For UE feedback, the base station transmits known signals in the DL that UEs can use for channel estimation and generation of feedback that is transmitted on control channels in the UL to the AAS.

For the case of UL channel estimation, there are differences depending on whether time division duplex (TDD) or frequency division duplex (FDD) is used. For TDD, the same frequency is used for both UL and DL transmission. Since the radio channel is reciprocal (the same in UL and DL), detailed short-term channel estimates from UL transmission of known signals can be used to determine the DL transmission beams. This is referred to as reciprocity-based beamforming. For full channel estimation, signals should be sent from each UE antenna and across all frequencies. For FDD, where different frequencies are used for UL and DL, the channel is not fully reciprocal. DL longer-term channel knowledge (such as dominant directions) can, however, be obtained by suitable averaging of UL channel estimate statistics.

The suitable channel knowledge scheme to use depends on UL coverage and UE capabilities. In cases where UL coverage is limiting, UE feedback offers more robust operation, whereas full UL channel estimation is applicable in scenarios with good coverage. In short, both reciprocity and UE feedback based beamforming are needed.
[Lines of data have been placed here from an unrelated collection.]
-- ==== Sys2Proof/Tests/Slice0.lean ====
section
/-! SUPPORT. Tests: words written out from the spec's patterns, the spec's test vectors (spec/95_test_vectors.md) one step
each, and a witness for every statement that has hypotheses. -/

namespace Sys2Proof.Tests

open Sys2Proof.Machine

/-! ### Helpers -/

/-- `s` with the instruction word `op` where the next step fetches it. -/
def placed (op : Word) (s : State) : State := s.withFetchWord 16 op.toNat

/-- The state after one step; `s` itself if there were none. -/
def after (s : State) : State :=
  match step s with
  | .next t => t
  | .fault _ => s
  | .refused _ => s

/-- The reset state with some registers set. -/
def regs (l : List (Reg × Byte)) : State := l.foldl (fun s p => s.setV p.1 p.2) State.reset

/-- One step of the word `op` from the reset state with some registers set. -/
def run (op : Word) (l : List (Reg × Byte)) : State := after (placed op (regs l))

/-! ### Well-formedness refuses the ill-formed term of its one check -/

theorem test_wellFormed_refuses_sys_cls : (Instr.sys 0x0E0).wellFormed = false := by decide
theorem test_wellFormed_refuses_sys_ret : (Instr.sys 0x0EE).wellFormed = false := by decide
theorem test_wellFormed_takes_sys : (Instr.sys 0x0E1).wellFormed = true := by decide

/-! ### Decoding: a word written out from each row's pattern (30_encoding.md R74, 95 2.1) -/

theorem test_decode_cls : decodeWord 0b0000000011100000 = .ok .cls := by decide
theorem test_decode_ret : decodeWord 0b0000000011101110 = .ok .ret := by decide
theorem test_decode_sys : decodeWord 0b0000000011110000 = .ok (.sys 0x0F0) := by decide
theorem test_decode_jp : decodeWord 0b0001101010111100 = .ok (.jp 0xABC) := by decide
theorem test_decode_call : decodeWord 0b0010111111111111 = .ok (.call 0xFFF) := by decide
theorem test_decode_seVxKk : decodeWord 0b0011101001000010 = .ok (.seVxKk 0xA 0x42) := by decide
theorem test_decode_sneVxKk : decodeWord 0b0100111100000000 = .ok (.sneVxKk 0xF 0x00) := by decide
theorem test_decode_seVxVy : decodeWord 0b0101000100100000 = .ok (.seVxVy 1 2) := by decide
theorem test_decode_ldVxKk : decodeWord 0b0110111111111111 = .ok (.ldVxKk 0xF 0xFF) := by decide
theorem test_decode_addVxKk : decodeWord 0b0111000000000001 = .ok (.addVxKk 0 1) := by decide
theorem test_decode_ldVxVy : decodeWord 0b1000101010110000 = .ok (.ldVxVy 0xA 0xB) := by decide
theorem test_decode_orVxVy : decodeWord 0b1000000100100001 = .ok (.orVxVy 1 2) := by decide
theorem test_decode_andVxVy : decodeWord 0b1000000100100010 = .ok (.andVxVy 1 2) := by decide
theorem test_decode_xorVxVy : decodeWord 0b1000000100100011 = .ok (.xorVxVy 1 2) := by decide
theorem test_decode_addVxVy : decodeWord 0b1000000100100100 = .ok (.addVxVy 1 2) := by decide
theorem test_decode_sub : decodeWord 0b1000000100100101 = .ok (.sub 1 2) := by decide
theorem test_decode_shr : decodeWord 0b1000000100100110 = .ok (.shr 1 2) := by decide
theorem test_decode_subn : decodeWord 0b1000101010110111 = .ok (.subn 0xA 0xB) := by decide
theorem test_decode_shl : decodeWord 0b1000101010111110 = .ok (.shl 0xA 0xB) := by decide
theorem test_decode_sneVxVy : decodeWord 0b1001000100100000 = .ok (.sneVxVy 1 2) := by decide
theorem test_decode_ldINnn : decodeWord 0b1010000100100011 = .ok (.ldINnn 0x123) := by decide
theorem test_decode_jpV0 : decodeWord 0b1011001100000000 = .ok (.jpV0 0x300) := by decide
theorem test_decode_rnd : decodeWord 0b1100001100001111 = .ok (.rnd 3 0x0F) := by decide
theorem test_decode_drw : decodeWord 0b1101000100101111 = .ok (.drw 1 2 15) := by decide
theorem test_decode_skp : decodeWord 0b1110001110011110 = .ok (.skp 3) := by decide
theorem test_decode_sknp : decodeWord 0b1110001110100001 = .ok (.sknp 3) := by decide
theorem test_decode_ldVxDt : decodeWord 0b1111000000000111 = .ok (.ldVxDt 0) := by decide
theorem test_decode_ldVxK : decodeWord 0b1111000000001010 = .ok (.ldVxK 0) := by decide
theorem test_decode_ldDtVx : decodeWord 0b1111000100010101 = .ok (.ldDtVx 1) := by decide
theorem test_decode_ldStVx : decodeWord 0b1111000100011000 = .ok (.ldStVx 1) := by decide
theorem test_decode_addIVx : decodeWord 0b1111001000011110 = .ok (.addIVx 2) := by decide
theorem test_decode_ldFVx : decodeWord 0b1111000100101001 = .ok (.ldFVx 1) := by decide
theorem test_decode_ldBVx : decodeWord 0b1111000000110011 = .ok (.ldBVx 0) := by decide
theorem test_decode_ldMiVx : decodeWord 0b1111001001010101 = .ok (.ldMiVx 2) := by decide
theorem test_decode_ldVxMi : decodeWord 0b1111111101100101 = .ok (.ldVxMi 0xF) := by decide

/-! The words of 95 2.1 that are unknown and not `SYS`. -/

theorem test_decode_unknown_groups_5_9 : decodeWord 0x5121 = .error (.unknown 0x5121) ∧
    decodeWord 0x512F = .error (.unknown 0x512F) ∧ decodeWord 0x9128 = .error (.unknown 0x9128) := by decide
theorem test_decode_unknown_group_8 : decodeWord 0x8AB8 = .error (.unknown 0x8AB8) ∧
    decodeWord 0x8ABD = .error (.unknown 0x8ABD) ∧ decodeWord 0x8ABF = .error (.unknown 0x8ABF) := by decide
theorem test_decode_unknown_group_E : decodeWord 0xE19F = .error (.unknown 0xE19F) ∧
    decodeWord 0xE30E = .error (.unknown 0xE30E) ∧ decodeWord 0xE301 = .error (.unknown 0xE301) := by decide
theorem test_decode_unknown_group_F : decodeWord 0xF000 = .error (.unknown 0xF000) ∧
    decodeWord 0xF075 = .error (.unknown 0xF075) ∧ decodeWord 0xFFFF = .error (.unknown 0xFFFF) := by decide

/-- Bytes are consumed two at a time, high byte first (R70, R52); a single byte is rejected by name. -/
theorem test_decode_bytes : decode [0x12, 0x34, 0x60] = .ok (.jp 0x234, [0x60]) := by decide
theorem test_decode_truncated : decode [0x12] = .error (.truncated 1) := by decide
theorem test_decodeTableWord : decodeTableWord 16 0x8124 = some (.addVxVy 1 2) := by decide
theorem test_decodeTableWord_unknown : decodeTableWord 16 0x5121 = none := by decide

/-! ### Reset and fetch (95 S8, 2.2) -/

theorem test_reset_font_first : State.reset.readByte 0 = 0xF0 := by decide
theorem test_reset_memory_zero : State.reset.readByte 0x050 = 0 ∧ State.reset.readByte 0xFFF = 0 := by decide
/-- A `FONT` other than the default: 0xF0 and 79 bytes 0x55. -/
def otherFont : Font := ⟨0xF0 :: List.replicate 79 0x55, by decide, rfl⟩

theorem test_reset_other_font :
    List.map (State.resetWith otherFont).readByte [0x000, 0x001, 0x04F, 0x050, 0x200] = [0xF0, 0x55, 0x55, 0, 0] := by
  decide
theorem test_fetch_big_endian : (placed 0x1234 State.reset).readByte 0x200 = 0x12 ∧
    (placed 0x1234 State.reset).readByte 0x201 = 0x34 ∧ (run 0x1234 []).pc = 0x234 := by decide
theorem test_fetch_odd_pc : (after (placed 0x6107 (State.reset.setPc 0x201))).getV 1 = 7 ∧
    (after (placed 0x6107 (State.reset.setPc 0x201))).pc = 0x203 := by decide
theorem test_withFetchWord_from_stopped :
    (placed 0x6107 ((State.reset.setPc 0x1000).raise .addressOverflow 0x1000 0)).pc = 0x200 ∧
    (after (placed 0x6107 ((State.reset.setPc 0x1000).raise .addressOverflow 0x1000 0))).getV 1 = 7 := by decide

/-! ### Unknown opcodes (95 2.2) -/

theorem test_unknown_reported :
    stepResult (placed 0x8018 ((State.reset.setDt 3).setSt 1)) = some (.reported 0x8018) ∧
    after (placed 0x8018 ((State.reset.setDt 3).setSt 1)) =
      (((placed 0x8018 State.reset).setPc 0x202).setDt 2) := by decide
theorem test_sys_reported : stepResult (placed 0x0123 State.reset) = some (.reported 0x0123) ∧
    (run 0x0123 []).pc = 0x202 := by decide

/-! ### Control transfer (95 2.3) -/

theorem test_jp : (run 0x1123 []).pc = 0x123 := by decide
theorem test_call : (after (placed 0x2208 (State.reset.setPc 0x204))).stack[0] = 0x0206 ∧
    (after (placed 0x2208 (State.reset.setPc 0x204))).sp = 1 ∧
    (after (placed 0x2208 (State.reset.setPc 0x204))).pc = 0x0208 := by decide
theorem test_call_full : after (placed 0x2300 { State.reset with sp := 16, dt := 9 }) =
    { placed 0x2300 { State.reset with sp := 16, dt := 9 } with
      fault := .stackOverflow, faultPc := 0x0200, faultOp := 0x2300 } := by decide
theorem test_ret : (after (placed 0x00EE { State.reset with sp := 16, stack := State.reset.stack.set 15 0x0ABC })).pc =
    0x0ABC ∧
    (after (placed 0x00EE { State.reset with sp := 16, stack := State.reset.stack.set 15 0x0ABC })).sp = 15 := by decide
theorem test_ret_empty : after (placed 0x00EE State.reset) =
    { placed 0x00EE State.reset with fault := .stackUnderflow, faultPc := 0x0200, faultOp := 0x00EE } := by decide
theorem test_jpV0 : (run 0xBFFF [(0, 0xFF)]).pc = 0x10FE := by decide
theorem test_seVxKk : (run 0x3A42 [(0xA, 0x42)]).pc = 0x204 ∧ (run 0x3A42 [(0xA, 0x41)]).pc = 0x202 := by decide
theorem test_sneVxKk : (run 0x4A42 [(0xA, 0x42)]).pc = 0x202 ∧ (run 0x4A42 [(0xA, 0x00)]).pc = 0x204 := by decide
theorem test_seVxVy : (run 0x5120 [(1, 7), (2, 7)]).pc = 0x204 ∧ (run 0x5120 [(1, 7), (2, 8)]).pc = 0x202 := by decide
theorem test_sneVxVy : (run 0x9120 [(1, 7), (2, 8)]).pc = 0x204 ∧ (run 0x9120 [(1, 7), (2, 7)]).pc = 0x202 := by decide

/-! ### Load and ALU (95 2.4) -/

theorem test_ldVxKk : (run 0x6F07 [(0xF, 1)]).getV 0xF = 0x07 := by decide
theorem test_addVxKk : (run 0x70FF [(0, 0xFF)]).getV 0 = 0xFE ∧ (run 0x70FF [(0, 0xFF)]).getV VF = 0 := by decide
theorem test_ldVxVy : (run 0x8120 [(2, 0x37)]).getV 1 = 0x37 := by decide
theorem test_or : (run 0x8121 [(1, 0xF0), (2, 0x0F), (0xF, 1)]).getV 1 = 0xFF ∧
    (run 0x8121 [(1, 0xF0), (2, 0x0F), (0xF, 1)]).getV VF = 1 := by decide
theorem test_and : (run 0x8122 [(1, 0xF0), (2, 0x3C)]).getV 1 = 0x30 := by decide
theorem test_xor : (run 0x8123 [(1, 0xF0), (2, 0x3C)]).getV 1 = 0xCC := by decide
theorem test_addVxVy : (run 0x8124 [(1, 0xFF), (2, 0x01)]).getV 1 = 0x00 ∧
    (run 0x8124 [(1, 0xFF), (2, 0x01)]).getV VF = 1 := by decide
theorem test_addVxVy_vf : (run 0x8F14 [(0xF, 0xFF), (1, 0x01)]).getV VF = 1 ∧
    (run 0x8F14 [(0xF, 0x02), (1, 0x03)]).getV VF = 0 := by decide
theorem test_sub : (run 0x8125 [(1, 0x10), (2, 0x20)]).getV 1 = 0xF0 ∧
    (run 0x8125 [(1, 0x10), (2, 0x20)]).getV VF = 0 := by decide
theorem test_sub_equal : (run 0x8125 [(1, 0x33), (2, 0x33)]).getV 1 = 0 ∧
    (run 0x8125 [(1, 0x33), (2, 0x33)]).getV VF = 1 := by decide
theorem test_shr : (run 0x8126 [(1, 0x05), (2, 0xFF)]).getV 1 = 0x02 ∧
    (run 0x8126 [(1, 0x05), (2, 0xFF)]).getV VF = 1 := by decide
theorem test_shr_vf : (run 0x8F06 [(0xF, 0x06)]).getV VF = 0x03 := by decide
theorem test_subn : (run 0x8127 [(1, 0x20), (2, 0x10)]).getV 1 = 0xF0 ∧
    (run 0x8127 [(1, 0x20), (2, 0x10)]).getV VF = 0 := by decide
theorem test_shl : (run 0x810E [(1, 0x81)]).getV 1 = 0x02 ∧ (run 0x810E [(1, 0x81)]).getV VF = 1 := by decide
theorem test_shl_vf : (run 0x8F0E [(0xF, 0x41)]).getV VF = 0x82 := by decide
theorem test_rnd : (run 0xC30F []).getV 3 = Config.rand 0 &&& 0x0F := rfl
theorem test_rnd_draws : (run 0xC30F []).draws = 1 := rfl

/-! ### Index and memory (95 2.5) -/

theorem test_ldINnn : (run 0xAFFF []).index = 0x0FFF := by decide
theorem test_addIVx : (after (placed 0xF21E ((regs [(2, 2)]).setIndex 0xFFFF))).index = 0x0001 := by decide
theorem test_ldFVx : (run 0xF129 [(1, 0xFF)]).index = 0x04FB := by decide
theorem test_ldBVx :
    (List.map (after (placed 0xF033 ((regs [(0, 123)]).setIndex 0x1300))).readByte [0x300, 0x301, 0x302]) =
      [1, 2, 3] := by decide
theorem test_ldBVx_wraps :
    (List.map (after (placed 0xF033 ((regs [(0, 255)]).setIndex 0x0FFF))).readByte [0xFFF, 0x000, 0x001]) =
      [2, 5, 5] := by decide
theorem test_ldMiVx :
    (List.map (after (placed 0xF355 ((regs [(0, 1), (1, 2), (2, 3), (3, 4)]).setIndex 0x0FFE))).readByte
      [0xFFE, 0xFFF, 0x000, 0x001, 0x002]) = [1, 2, 3, 4, 0x90] := by decide
theorem test_ldVxMi :
    (List.map (after (placed 0xF265 ((((((regs [(3, 0x99)]).setIndex 0x300).writeByte 0x300 2).writeByte 0x301 5).writeByte
      0x302 4)))).getV [0, 1, 2, 3]) = [2, 5, 4, 0x99] := by decide

/-! ### Display (95 2.6) -/

/-- A state with sprite bytes at 0x300 and I there. -/
def sprite (bytes : List Byte) (l : List (Reg × Byte)) : State :=
  { regs l with index := 0x300, mem := (regs l).mem.writeList 0x300 bytes }

theorem test_cls : (run 0x00E0 []).dirty = true ∧ (run 0x00E0 []).fb = State.reset.fb := by decide
theorem test_drw_edge : let t := after (placed 0xD011 (sprite [0xFF] [(0, 60), (1, 0)]))
    (List.map (t.fb.pixel 0) [59, 60, 63, 0, 3, 4]) = [false, true, true, true, true, false] ∧ t.getV VF = 0 ∧
      t.dirty = true := by decide
theorem test_drw_collides : let s := sprite [0xC0] [(0, 0), (1, 0)]
    let t := after (placed 0xD011 { s with fb := s.fb.setPixel 0 1 true })
    t.fb.pixel 0 0 = true ∧ t.fb.pixel 0 1 = false ∧ t.getV VF = 1 := by decide
theorem test_drw_vf_coordinate : let t := after (placed 0xDF01 (sprite [0x80] [(0xF, 5), (0, 2)]))
    t.fb.pixel 2 5 = true ∧ t.getV VF = 0 := by decide

/-! ### Keys and timers (95 2.7, 2.8) -/

theorem test_skp : (after (placed 0xE39E ((regs [(3, 0x0A)]).setKey 10 true))).pc = 0x204 ∧
    (run 0xE39E [(3, 0x0A)]).pc = 0x202 := by decide
theorem test_skp_range : run 0xE39E [(3, 0x10)] =
    { placed 0xE39E (regs [(3, 0x10)]) with
      fault := .keyIndexRange, faultPc := 0x0200, faultOp := 0xE39E } := by decide
theorem test_sknp : (run 0xE3A1 [(3, 0x0A)]).pc = 0x204 ∧
    (after (placed 0xE3A1 ((regs [(3, 0x0A)]).setKey 10 true))).pc = 0x202 := by decide
theorem test_sknp_range : (run 0xE3A1 [(3, 0xFF)]).fault = .keyIndexRange ∧ (run 0xE3A1 [(3, 0xFF)]).faultOp = 0xE3A1 := by
  decide
theorem test_ldVxK_highest : (after (placed 0xF20A ((State.reset.setKey 7 true).setKey 10 true))).getV 2 = 0x0A := by decide
theorem test_ldVxK_waits : let t := after (placed 0xF20A (((regs [(2, 0x55)]).setDt 4).setPc 0x206))
    t.pc = 0x206 ∧ t.getV 2 = 0x55 ∧ t.dt = 3 := by decide
theorem test_ldVxDt : (after (placed 0xF107 (State.reset.setDt 2))).getV 1 = 2 ∧
    (after (placed 0xF107 (State.reset.setDt 2))).dt = 1 := by decide
theorem test_ldDtVx : (run 0xF015 [(0, 3)]).dt = 2 ∧ (run 0xF015 [(0, 0)]).dt = 0 := by decide
theorem test_ldStVx : (run 0xF418 [(4, 0x10)]).st = 0x0F := by decide

/-! ### Faults, the latch, and the host (95 2.9, 2.10) -/

theorem test_overflow : after ((State.reset.setPc 0x1000).setDt 5) =
    { (State.reset.setPc 0x1000).setDt 5 with fault := .addressOverflow, faultPc := 0x1000, faultOp := 0 } ∧
    stepResult ((State.reset.setPc 0x1000).setDt 5) = some (.faulted .addressOverflow) := by decide
theorem test_last_fetch : (after (placed 0x1200 (State.reset.setPc 0x0FFE))).pc = 0x0200 ∧
    (after (State.reset.setPc 0x0FFF)).fault = .addressOverflow := by decide
theorem test_latched : after (placed 0x6107 State.reset |>.raise .stackUnderflow 0x200 0x00EE) =
    (placed 0x6107 State.reset |>.raise .stackUnderflow 0x200 0x00EE) := by decide
theorem test_load : (match perform .default (.load [0x42, 0x42, 0x42]) State.reset with
    | .done t => List.map t.readByte [0x1FF, 0x200, 0x201, 0x202, 0x203, 0x000]
    | .romTooLarge => []
    | .notDefined => []) = [0, 0x42, 0x42, 0x42, 0, 0xF0] := by decide
theorem test_load_twice_not_defined :
    performAll .default [.reset, .load [0x12, 0x00], .step, .load [0x60, 0x00]] State.reset = none := by decide
theorem test_load_too_large : hostLoad .default (List.replicate 3585 0) State.reset = .romTooLarge := by
  unfold hostLoad
  rw [if_neg (by decide), if_pos (by rw [List.length_replicate]; decide)]

end Sys2Proof.Tests
end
The purpose of using a rectangular antenna array, as shown in section A of Figure 2, is to enable high-gain beams and make it possible to steer those beams over a range of angles. The gain is achieved, in both UL and DL, by constructively combining signals from a number of antenna elements. The more antenna elements there are, the higher the gain. Steerability is achieved by individually controlling the amplitude and phase of smaller parts of the antenna array. This is usually done by dividing the antenna array into so called sub-arrays (groups of non-overlapping elements), as shown in section C of Figure 2, and by applying two dedicated radio chains per sub-array (one per polarization) to enable control, as shown in section D. In this way it is possible to control the direction and other properties of the created antenna array beam.